*What the task asks*.
Please output the section of the listing below that opens with the line containing "other bit. -/" and closes with the line containing "decide (i = 3))", exactly and with nothing else.

*** Opening Records for this task ***

-- ==== Sys2Proof/Laws/Flags.lean ====
section
/-! SUPPORT. The bits of FPSR: masks, the direct read, and the update set. -/

namespace Sys2Proof.Machine

/-- The two masks are complements. -/
theorem res0Mask_eq_not (c : Config) : res0Mask c = ~~~ fieldMask c := by
  unfold res0Mask fieldMask; split <;> rfl

/-- A field that exists is in FIELD_MASK. -/
theorem fieldMask_of_present {c : Config} {f : FpsrField} (h : f.present c = true) :
    (fieldMask c).getLsbD f.bit = true := by
  unfold fieldMask
  cases hc : c.haveAArch32FP <;> cases f <;> simp_all [FpsrField.present, FpsrField.bit]

/-- Whatever the policy and the draw, a direct read returns every field as stored. -/
theorem field_readFpsrWith {c : Config} (draw w : Word) {f : FpsrField} (h : f.present c = true) :
    FpsrField.of (readFpsrWith c draw w) f = FpsrField.of w f := by
  have hf := fieldMask_of_present h
  simp only [FpsrField.of, readFpsrWith]
  cases c.res0Policy <;> simp [hf, res0Mask_eq_not]

/-- One bit of a conditional bit. -/
theorem getLsbD_bitIf (b : Bool) (n i : Nat) (hn : n < 64) : (bitIf b n).getLsbD i = (b && decide (i = n)) := by
  unfold bitIf
  cases b
  · simp
  · by_cases h : i = n
    · subst h; simp [hn]
    · rcases Nat.lt_or_gt_of_ne h with lt | gt
      · simp [h, lt]
      · have : i - n ≠ 0 := by omega
        simp only [if_true, BitVec.getLsbD_shiftLeft, BitVec.getLsbD_one, h, decide_false, Bool.and_false, this]

/-- The bits an instruction sets: each one under its own condition, and no other bit. -/
theorem getLsbD_eventSet (ev : EventRecord) (f : FPCR) (ftz : Bool) (i : Nat) :
    (eventSet ev f ftz).getLsbD i =
      ((ev.io && !f.ioe && decide (i = 0)) || (ev.dz && !f.dze && decide (i = 1))
        || (ev.overflow && !f.ofe && decide (i = 2)) || (ev.uf && (!f.ufe || ftz) && decide (i = 3))
        || (ev.ix && !f.ixe && decide (i = 4)) || (ev.idn && !f.ide && decide (i = 7))
        || (ev.sat && decide (i = 27))) := by
  unfold eventSet
  simp only [BitVec.getLsbD_or]
  rw [getLsbD_bitIf _ 0 _ (by omega), getLsbD_bitIf _ 1 _ (by omega), getLsbD_bitIf _ 2 _ (by omega),
    getLsbD_bitIf _ 3 _ (by omega), getLsbD_bitIf _ 4 _ (by omega), getLsbD_bitIf _ 7 _ (by omega),
    getLsbD_bitIf _ 27 _ (by omega)]

/-- The update is an OR: no bit is cleared. -/
theorem getLsbD_updateFpsr (ev : EventRecord) (f : FPCR) (ftz : Bool) (w : Word) (i : Nat) :
    (updateFpsr ev f ftz w).getLsbD i = (w.getLsbD i || (eventSet ev f ftz).getLsbD i) := by
  simp [updateFpsr]

/-- An event of an instruction is an event of one of its lanes (R83). -/
theorem ofLanes_eq_any (ls : List EventRecord) :
    (EventRecord.ofLanes ls).io = ls.any (·.io) ∧ (EventRecord.ofLanes ls).dz = ls.any (·.dz)
      ∧ (EventRecord.ofLanes ls).overflow = ls.any (·.overflow) ∧ (EventRecord.ofLanes ls).uf = ls.any (·.uf)
      ∧ (EventRecord.ofLanes ls).ix = ls.any (·.ix) ∧ (EventRecord.ofLanes ls).idn = ls.any (·.idn)
      ∧ (EventRecord.ofLanes ls).sat = ls.any (·.sat) := by
  induction ls with
  | nil => simp [EventRecord.ofLanes, EventRecord.none]
  | cons e rest ih => simp [EventRecord.ofLanes, EventRecord.join, ih]

/-- The trapped kinds are exactly the trapped exceptions (R101). -/
theorem mem_trappedKinds (ev : EventRecord) (f : FPCR) (ftz : Bool) (x : FPException) :
    x ∈ trappedKinds ev f ftz ↔ ev.trapped f ftz x = true := by
  cases x <;> simp [trappedKinds]

end Sys2Proof.Machine
end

*** Closing Records for this task ***

*Answer space*.
/-- The bits an instruction sets: each one under its own condition, and no other bit. -/
theorem getLsbD_eventSet (ev : EventRecord) (f : FPCR) (ftz : Bool) (i : Nat) :
    (eventSet ev f ftz).getLsbD i =
      ((ev.io && !f.ioe && decide (i = 0)) || (ev.dz && !f.dze && decide (i = 1))
        || (ev.overflow && !f.ofe && decide (i = 2)) || (ev.uf && (!f.ufe || ftz) && decide (i = 3))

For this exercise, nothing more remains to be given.